• **Exercise details**: Among the lines below, copy exactly those from the one with "def opAdd (r" through the one with "let res := s.acc r ||| s.load8 src", counting both ends.

• **Input**:
/-- The forms of ADD (R122). -/
def addForm : Acc → Src8 → Instr
  | .a, .imm imm => .addAImm imm
  | .a, .mem (.dir addr) => .addADir addr
  | .a, .mem (.ind offset) => .addAInd offset
  | .a, .mem (.ext addr) => .addAExt addr
  | .b, .imm imm => .addBImm imm
  | .b, .mem (.dir addr) => .addBDir addr
  | .b, .mem (.ind offset) => .addBInd offset
  | .b, .mem (.ext addr) => .addBExt addr

/-- The forms of AND (R123). -/
def andForm : Acc → Src8 → Instr
  | .a, .imm imm => .andAImm imm
  | .a, .mem (.dir addr) => .andADir addr
  | .a, .mem (.ind offset) => .andAInd offset
  | .a, .mem (.ext addr) => .andAExt addr
  | .b, .imm imm => .andBImm imm
  | .b, .mem (.dir addr) => .andBDir addr
  | .b, .mem (.ind offset) => .andBInd offset
  | .b, .mem (.ext addr) => .andBExt addr

/-- The forms of BIT (R124). -/
def bitForm : Acc → Src8 → Instr
  | .a, .imm imm => .bitAImm imm
  | .a, .mem (.dir addr) => .bitADir addr
  | .a, .mem (.ind offset) => .bitAInd offset
  | .a, .mem (.ext addr) => .bitAExt addr
  | .b, .imm imm => .bitBImm imm
  | .b, .mem (.dir addr) => .bitBDir addr
  | .b, .mem (.ind offset) => .bitBInd offset
  | .b, .mem (.ext addr) => .bitBExt addr

/-- The forms of CMP (R125). -/
def cmpForm : Acc → Src8 → Instr
  | .a, .imm imm => .cmpAImm imm
  | .a, .mem (.dir addr) => .cmpADir addr
  | .a, .mem (.ind offset) => .cmpAInd offset
  | .a, .mem (.ext addr) => .cmpAExt addr
  | .b, .imm imm => .cmpBImm imm
  | .b, .mem (.dir addr) => .cmpBDir addr
  | .b, .mem (.ind offset) => .cmpBInd offset
  | .b, .mem (.ext addr) => .cmpBExt addr

/-- The forms of EOR (R126). -/
def eorForm : Acc → Src8 → Instr
  | .a, .imm imm => .eorAImm imm
  | .a, .mem (.dir addr) => .eorADir addr
  | .a, .mem (.ind offset) => .eorAInd offset
  | .a, .mem (.ext addr) => .eorAExt addr
  | .b, .imm imm => .eorBImm imm
  | .b, .mem (.dir addr) => .eorBDir addr
  | .b, .mem (.ind offset) => .eorBInd offset
  | .b, .mem (.ext addr) => .eorBExt addr

/-- The forms of LDA (R127). -/
def ldaForm : Acc → Src8 → Instr
  | .a, .imm imm => .ldaAImm imm
  | .a, .mem (.dir addr) => .ldaADir addr
  | .a, .mem (.ind offset) => .ldaAInd offset
  | .a, .mem (.ext addr) => .ldaAExt addr
  | .b, .imm imm => .ldaBImm imm
  | .b, .mem (.dir addr) => .ldaBDir addr
  | .b, .mem (.ind offset) => .ldaBInd offset
  | .b, .mem (.ext addr) => .ldaBExt addr

/-- The forms of ORA (R128). -/
def oraForm : Acc → Src8 → Instr
  | .a, .imm imm => .oraAImm imm
  | .a, .mem (.dir addr) => .oraADir addr
  | .a, .mem (.ind offset) => .oraAInd offset
  | .a, .mem (.ext addr) => .oraAExt addr
  | .b, .imm imm => .oraBImm imm
  | .b, .mem (.dir addr) => .oraBDir addr
  | .b, .mem (.ind offset) => .oraBInd offset
  | .b, .mem (.ext addr) => .oraBExt addr

/-- The forms of SBC (R129). -/
def sbcForm : Acc → Src8 → Instr
  | .a, .imm imm => .sbcAImm imm
  | .a, .mem (.dir addr) => .sbcADir addr
  | .a, .mem (.ind offset) => .sbcAInd offset
  | .a, .mem (.ext addr) => .sbcAExt addr
  | .b, .imm imm => .sbcBImm imm
  | .b, .mem (.dir addr) => .sbcBDir addr
  | .b, .mem (.ind offset) => .sbcBInd offset
  | .b, .mem (.ext addr) => .sbcBExt addr

/-- The forms of SUB (R130). -/
def subForm : Acc → Src8 → Instr
  | .a, .imm imm => .subAImm imm
  | .a, .mem (.dir addr) => .subADir addr
  | .a, .mem (.ind offset) => .subAInd offset
  | .a, .mem (.ext addr) => .subAExt addr
  | .b, .imm imm => .subBImm imm
  | .b, .mem (.dir addr) => .subBDir addr
  | .b, .mem (.ind offset) => .subBInd offset
  | .b, .mem (.ext addr) => .subBExt addr

/-- The forms of STA (R131). -/
def staForm : Acc → Ea → Instr
  | .a, .dir addr => .staADir addr
  | .a, .ind offset => .staAInd offset
  | .a, .ext addr => .staAExt addr
  | .b, .dir addr => .staBDir addr
  | .b, .ind offset => .staBInd offset
  | .b, .ext addr => .staBExt addr
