-- ==== Sys2Proof/Machine/AccMem.lean ====
section
/-! DEFINITION. Accumulator-and-memory instructions: ADC ADD AND BIT CMP EOR LDA ORA SBC SUB STA
(40_accumulator_memory.md R120 to R131). Each operation once, over any accumulator and operand; then one meaning per
opcode. -/

namespace Sys2Proof.Machine

/-- ADC (R121). -/
def opAdc (r : Acc) (src : Src8) (s : State) : State :=
  let o := add8 (s.acc r) (s.load8 src) s.cc.c
  { s.setAcc r o.val with cc := s.cc.ofSum o }

/-- ADD (R122). -/
def opAdd (r : Acc) (src : Src8) (s : State) : State :=
  let o := add8 (s.acc r) (s.load8 src) false
  { s.setAcc r o.val with cc := s.cc.ofSum o }

/-- AND (R123). -/
def opAnd (r : Acc) (src : Src8) (s : State) : State :=
  let res := s.acc r &&& s.load8 src
  { s.setAcc r res with cc := s.cc.ofByteResult res }

/-- BIT: the flags of AND, nothing stored (R124). -/
def opBit (r : Acc) (src : Src8) (s : State) : State :=
  { s with cc := s.cc.ofByteResult (s.acc r &&& s.load8 src) }

/-- CMP: the flags of SUB, nothing stored (R125). -/
def opCmp (r : Acc) (src : Src8) (s : State) : State :=
  { s with cc := s.cc.ofDifference (sub8 (s.acc r) (s.load8 src) false) }

/-- EOR (R126). -/
def opEor (r : Acc) (src : Src8) (s : State) : State :=
  let res := s.acc r ^^^ s.load8 src
  { s.setAcc r res with cc := s.cc.ofByteResult res }

/-- LDA (R127). -/
def opLda (r : Acc) (src : Src8) (s : State) : State :=
  let res := s.load8 src
  { s.setAcc r res with cc := s.cc.ofByteResult res }

/-- ORA (R128). -/
def opOra (r : Acc) (src : Src8) (s : State) : State :=
  let res := s.acc r ||| s.load8 src
  { s.setAcc r res with cc := s.cc.ofByteResult res }

/-- SBC (R129). -/
def opSbc (r : Acc) (src : Src8) (s : State) : State :=
  let o := sub8 (s.acc r) (s.load8 src) s.cc.c
  { s.setAcc r o.val with cc := s.cc.ofDifference o }

/-- SUB (R130). -/
def opSub (r : Acc) (src : Src8) (s : State) : State :=
  let o := sub8 (s.acc r) (s.load8 src) false
  { s.setAcc r o.val with cc := s.cc.ofDifference o }

/-- STA: a store sets N and Z from the value stored (R131). -/
def opSta (r : Acc) (e : Ea) (s : State) : State :=
  { s.writeByte (s.ea e) (s.acc r) with cc := s.cc.ofByteResult (s.acc r) }

/-- ADC A IMM, opcode 89 (R121). -/
def execAdcAImm (imm : Byte) (s : State) : Result := .next (opAdc .a (.imm imm) s)

/-- ADC A DIR, opcode 99 (R121). -/
def execAdcADir (addr : Byte) (s : State) : Result := .next (opAdc .a (.mem (.dir addr)) s)

/-- ADC A IND, opcode A9 (R121). -/
def execAdcAInd (offset : Byte) (s : State) : Result := .next (opAdc .a (.mem (.ind offset)) s)

/-- ADC A EXT, opcode B9 (R121). -/
def execAdcAExt (addr : Word) (s : State) : Result := .next (opAdc .a (.mem (.ext addr)) s)

/-- ADC B IMM, opcode C9 (R121). -/
def execAdcBImm (imm : Byte) (s : State) : Result := .next (opAdc .b (.imm imm) s)

/-- ADC B DIR, opcode D9 (R121). -/
def execAdcBDir (addr : Byte) (s : State) : Result := .next (opAdc .b (.mem (.dir addr)) s)

/-- ADC B IND, opcode E9 (R121). -/
def execAdcBInd (offset : Byte) (s : State) : Result := .next (opAdc .b (.mem (.ind offset)) s)

/-- ADC B EXT, opcode F9 (R121). -/
def execAdcBExt (addr : Word) (s : State) : Result := .next (opAdc .b (.mem (.ext addr)) s)

/-- ADD A IMM, opcode 8B (R122). -/
def execAddAImm (imm : Byte) (s : State) : Result := .next (opAdd .a (.imm imm) s)

/-- ADD A DIR, opcode 9B (R122). -/
def execAddADir (addr : Byte) (s : State) : Result := .next (opAdd .a (.mem (.dir addr)) s)

/-- ADD A IND, opcode AB (R122). -/
def execAddAInd (offset : Byte) (s : State) : Result := .next (opAdd .a (.mem (.ind offset)) s)

/-- ADD A EXT, opcode BB (R122). -/
def execAddAExt (addr : Word) (s : State) : Result := .next (opAdd .a (.mem (.ext addr)) s)

/-- ADD B IMM, opcode CB (R122). -/
def execAddBImm (imm : Byte) (s : State) : Result := .next (opAdd .b (.imm imm) s)

/-- ADD B DIR, opcode DB (R122). -/
def execAddBDir (addr : Byte) (s : State) : Result := .next (opAdd .b (.mem (.dir addr)) s)

/-- ADD B IND, opcode EB (R122). -/
def execAddBInd (offset : Byte) (s : State) : Result := .next (opAdd .b (.mem (.ind offset)) s)

/-- ADD B EXT, opcode FB (R122). -/
def execAddBExt (addr : Word) (s : State) : Result := .next (opAdd .b (.mem (.ext addr)) s)

/-- AND A IMM, opcode 84 (R123). -/
def execAndAImm (imm : Byte) (s : State) : Result := .next (opAnd .a (.imm imm) s)

/-- AND A DIR, opcode 94 (R123). -/
def execAndADir (addr : Byte) (s : State) : Result := .next (opAnd .a (.mem (.dir addr)) s)

/-- AND A IND, opcode A4 (R123). -/
def execAndAInd (offset : Byte) (s : State) : Result := .next (opAnd .a (.mem (.ind offset)) s)

/-- AND A EXT, opcode B4 (R123). -/
def execAndAExt (addr : Word) (s : State) : Result := .next (opAnd .a (.mem (.ext addr)) s)

/-- AND B IMM, opcode C4 (R123). -/
def execAndBImm (imm : Byte) (s : State) : Result := .next (opAnd .b (.imm imm) s)

/-- AND B DIR, opcode D4 (R123). -/
def execAndBDir (addr : Byte) (s : State) : Result := .next (opAnd .b (.mem (.dir addr)) s)

/-- AND B IND, opcode E4 (R123). -/
def execAndBInd (offset : Byte) (s : State) : Result := .next (opAnd .b (.mem (.ind offset)) s)

/-- AND B EXT, opcode F4 (R123). -/
def execAndBExt (addr : Word) (s : State) : Result := .next (opAnd .b (.mem (.ext addr)) s)

/-- BIT A IMM, opcode 85 (R124). -/
def execBitAImm (imm : Byte) (s : State) : Result := .next (opBit .a (.imm imm) s)

/-- BIT A DIR, opcode 95 (R124). -/
def execBitADir (addr : Byte) (s : State) : Result := .next (opBit .a (.mem (.dir addr)) s)

/-- BIT A IND, opcode A5 (R124). -/
def execBitAInd (offset : Byte) (s : State) : Result := .next (opBit .a (.mem (.ind offset)) s)

/-- BIT A EXT, opcode B5 (R124). -/
def execBitAExt (addr : Word) (s : State) : Result := .next (opBit .a (.mem (.ext addr)) s)

/-- BIT B IMM, opcode C5 (R124). -/
def execBitBImm (imm : Byte) (s : State) : Result := .next (opBit .b (.imm imm) s)

/-- BIT B DIR, opcode D5 (R124). -/
def execBitBDir (addr : Byte) (s : State) : Result := .next (opBit .b (.mem (.dir addr)) s)

/-- BIT B IND, opcode E5 (R124). -/
def execBitBInd (offset : Byte) (s : State) : Result := .next (opBit .b (.mem (.ind offset)) s)

/-- BIT B EXT, opcode F5 (R124). -/
def execBitBExt (addr : Word) (s : State) : Result := .next (opBit .b (.mem (.ext addr)) s)

/-- CMP A IMM, opcode 81 (R125). -/
def execCmpAImm (imm : Byte) (s : State) : Result := .next (opCmp .a (.imm imm) s)

/-- CMP A DIR, opcode 91 (R125). -/
def execCmpADir (addr : Byte) (s : State) : Result := .next (opCmp .a (.mem (.dir addr)) s)

/-- CMP A IND, opcode A1 (R125). -/
def execCmpAInd (offset : Byte) (s : State) : Result := .next (opCmp .a (.mem (.ind offset)) s)

/-- CMP A EXT, opcode B1 (R125). -/
def execCmpAExt (addr : Word) (s : State) : Result := .next (opCmp .a (.mem (.ext addr)) s)

/-- CMP B IMM, opcode C1 (R125). -/
def execCmpBImm (imm : Byte) (s : State) : Result := .next (opCmp .b (.imm imm) s)

/-- CMP B DIR, opcode D1 (R125). -/
def execCmpBDir (addr : Byte) (s : State) : Result := .next (opCmp .b (.mem (.dir addr)) s)

/-- CMP B IND, opcode E1 (R125). -/
def execCmpBInd (offset : Byte) (s : State) : Result := .next (opCmp .b (.mem (.ind offset)) s)

/-- CMP B EXT, opcode F1 (R125). -/
def execCmpBExt (addr : Word) (s : State) : Result := .next (opCmp .b (.mem (.ext addr)) s)

/-- EOR A IMM, opcode 88 (R126). -/
def execEorAImm (imm : Byte) (s : State) : Result := .next (opEor .a (.imm imm) s)

/-- EOR A DIR, opcode 98 (R126). -/
def execEorADir (addr : Byte) (s : State) : Result := .next (opEor .a (.mem (.dir addr)) s)

/-- EOR A IND, opcode A8 (R126). -/
def execEorAInd (offset : Byte) (s : State) : Result := .next (opEor .a (.mem (.ind offset)) s)

/-- EOR A EXT, opcode B8 (R126). -/
def execEorAExt (addr : Word) (s : State) : Result := .next (opEor .a (.mem (.ext addr)) s)

/-- EOR B IMM, opcode C8 (R126). -/
def execEorBImm (imm : Byte) (s : State) : Result := .next (opEor .b (.imm imm) s)

/-- EOR B DIR, opcode D8 (R126). -/
def execEorBDir (addr : Byte) (s : State) : Result := .next (opEor .b (.mem (.dir addr)) s)

/-- EOR B IND, opcode E8 (R126). -/
def execEorBInd (offset : Byte) (s : State) : Result := .next (opEor .b (.mem (.ind offset)) s)

/-- EOR B EXT, opcode F8 (R126). -/
def execEorBExt (addr : Word) (s : State) : Result := .next (opEor .b (.mem (.ext addr)) s)

/-- LDA A IMM, opcode 86 (R127). -/
def execLdaAImm (imm : Byte) (s : State) : Result := .next (opLda .a (.imm imm) s)

/-- LDA A DIR, opcode 96 (R127). -/
def execLdaADir (addr : Byte) (s : State) : Result := .next (opLda .a (.mem (.dir addr)) s)

/-- LDA A IND, opcode A6 (R127). -/
def execLdaAInd (offset : Byte) (s : State) : Result := .next (opLda .a (.mem (.ind offset)) s)

/-- LDA A EXT, opcode B6 (R127). -/
def execLdaAExt (addr : Word) (s : State) : Result := .next (opLda .a (.mem (.ext addr)) s)

/-- LDA B IMM, opcode C6 (R127). -/
def execLdaBImm (imm : Byte) (s : State) : Result := .next (opLda .b (.imm imm) s)

/-- LDA B DIR, opcode D6 (R127). -/
def execLdaBDir (addr : Byte) (s : State) : Result := .next (opLda .b (.mem (.dir addr)) s)

/-- LDA B IND, opcode E6 (R127). -/
def execLdaBInd (offset : Byte) (s : State) : Result := .next (opLda .b (.mem (.ind offset)) s)

/-- LDA B EXT, opcode F6 (R127). -/
def execLdaBExt (addr : Word) (s : State) : Result := .next (opLda .b (.mem (.ext addr)) s)

/-- ORA A IMM, opcode 8A (R128). -/
def execOraAImm (imm : Byte) (s : State) : Result := .next (opOra .a (.imm imm) s)

/-- ORA A DIR, opcode 9A (R128). -/
def execOraADir (addr : Byte) (s : State) : Result := .next (opOra .a (.mem (.dir addr)) s)

/-- ORA A IND, opcode AA (R128). -/
def execOraAInd (offset : Byte) (s : State) : Result := .next (opOra .a (.mem (.ind offset)) s)

/-- ORA A EXT, opcode BA (R128). -/
def execOraAExt (addr : Word) (s : State) : Result := .next (opOra .a (.mem (.ext addr)) s)

/-- ORA B IMM, opcode CA (R128). -/
def execOraBImm (imm : Byte) (s : State) : Result := .next (opOra .b (.imm imm) s)

/-- ORA B DIR, opcode DA (R128). -/
def execOraBDir (addr : Byte) (s : State) : Result := .next (opOra .b (.mem (.dir addr)) s)

/-- ORA B IND, opcode EA (R128). -/
def execOraBInd (offset : Byte) (s : State) : Result := .next (opOra .b (.mem (.ind offset)) s)

/-- ORA B EXT, opcode FA (R128). -/
def execOraBExt (addr : Word) (s : State) : Result := .next (opOra .b (.mem (.ext addr)) s)

/-- SBC A IMM, opcode 82 (R129). -/
def execSbcAImm (imm : Byte) (s : State) : Result := .next (opSbc .a (.imm imm) s)

/-- SBC A DIR, opcode 92 (R129). -/
def execSbcADir (addr : Byte) (s : State) : Result := .next (opSbc .a (.mem (.dir addr)) s)

/-- SBC A IND, opcode A2 (R129). -/
def execSbcAInd (offset : Byte) (s : State) : Result := .next (opSbc .a (.mem (.ind offset)) s)

/-- SBC A EXT, opcode B2 (R129). -/
def execSbcAExt (addr : Word) (s : State) : Result := .next (opSbc .a (.mem (.ext addr)) s)

/-- SBC B IMM, opcode C2 (R129). -/
def execSbcBImm (imm : Byte) (s : State) : Result := .next (opSbc .b (.imm imm) s)

/-- SBC B DIR, opcode D2 (R129). -/
def execSbcBDir (addr : Byte) (s : State) : Result := .next (opSbc .b (.mem (.dir addr)) s)

/-- SBC B IND, opcode E2 (R129). -/
def execSbcBInd (offset : Byte) (s : State) : Result := .next (opSbc .b (.mem (.ind offset)) s)

/-- SBC B EXT, opcode F2 (R129). -/
def execSbcBExt (addr : Word) (s : State) : Result := .next (opSbc .b (.mem (.ext addr)) s)

/-- SUB A IMM, opcode 80 (R130). -/
def execSubAImm (imm : Byte) (s : State) : Result := .next (opSub .a (.imm imm) s)

/-- SUB A DIR, opcode 90 (R130). -/
def execSubADir (addr : Byte) (s : State) : Result := .next (opSub .a (.mem (.dir addr)) s)

/-- SUB A IND, opcode A0 (R130). -/
def execSubAInd (offset : Byte) (s : State) : Result := .next (opSub .a (.mem (.ind offset)) s)

/-- SUB A EXT, opcode B0 (R130). -/
def execSubAExt (addr : Word) (s : State) : Result := .next (opSub .a (.mem (.ext addr)) s)

/-- SUB B IMM, opcode C0 (R130). -/
def execSubBImm (imm : Byte) (s : State) : Result := .next (opSub .b (.imm imm) s)

/-- SUB B DIR, opcode D0 (R130). -/
def execSubBDir (addr : Byte) (s : State) : Result := .next (opSub .b (.mem (.dir addr)) s)

/-- SUB B IND, opcode E0 (R130). -/
def execSubBInd (offset : Byte) (s : State) : Result := .next (opSub .b (.mem (.ind offset)) s)

/-- SUB B EXT, opcode F0 (R130). -/
def execSubBExt (addr : Word) (s : State) : Result := .next (opSub .b (.mem (.ext addr)) s)

/-- STA A DIR, opcode 97 (R131). -/
def execStaADir (addr : Byte) (s : State) : Result := .next (opSta .a (.dir addr) s)

/-- STA A IND, opcode A7 (R131). -/
def execStaAInd (offset : Byte) (s : State) : Result := .next (opSta .a (.ind offset) s)

/-- STA A EXT, opcode B7 (R131). -/
def execStaAExt (addr : Word) (s : State) : Result := .next (opSta .a (.ext addr) s)

/-- STA B DIR, opcode D7 (R131). -/
def execStaBDir (addr : Byte) (s : State) : Result := .next (opSta .b (.dir addr) s)

/-- STA B IND, opcode E7 (R131). -/
def execStaBInd (offset : Byte) (s : State) : Result := .next (opSta .b (.ind offset) s)

/-- STA B EXT, opcode F7 (R131). -/
def execStaBExt (addr : Word) (s : State) : Result := .next (opSta .b (.ext addr) s)

end Sys2Proof.Machine
end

• **Your response**:
def opAdd (r : Acc) (src : Src8) (s : State) : State :=
  let o := add8 (s.acc r) (s.load8 src) false
  { s.setAcc r o.val with cc := s.cc.ofSum o }

/-- AND (R123). -/
def opAnd (r : Acc) (src : Src8) (s : State) : State :=
  let res := s.acc r &&& s.load8 src
  { s.setAcc r res with cc := s.cc.ofByteResult res }

/-- BIT: the flags of AND, nothing stored (R124). -/
def opBit (r : Acc) (src : Src8) (s : State) : State :=
  { s with cc := s.cc.ofByteResult (s.acc r &&& s.load8 src) }

/-- CMP: the flags of SUB, nothing stored (R125). -/
def opCmp (r : Acc) (src : Src8) (s : State) : State :=
  { s with cc := s.cc.ofDifference (sub8 (s.acc r) (s.load8 src) false) }

/-- EOR (R126). -/
def opEor (r : Acc) (src : Src8) (s : State) : State :=
  let res := s.acc r ^^^ s.load8 src
  { s.setAcc r res with cc := s.cc.ofByteResult res }

/-- LDA (R127). -/
def opLda (r : Acc) (src : Src8) (s : State) : State :=
  let res := s.load8 src
  { s.setAcc r res with cc := s.cc.ofByteResult res }

/-- ORA (R128). -/
def opOra (r : Acc) (src : Src8) (s : State) : State :=
  let res := s.acc r ||| s.load8 src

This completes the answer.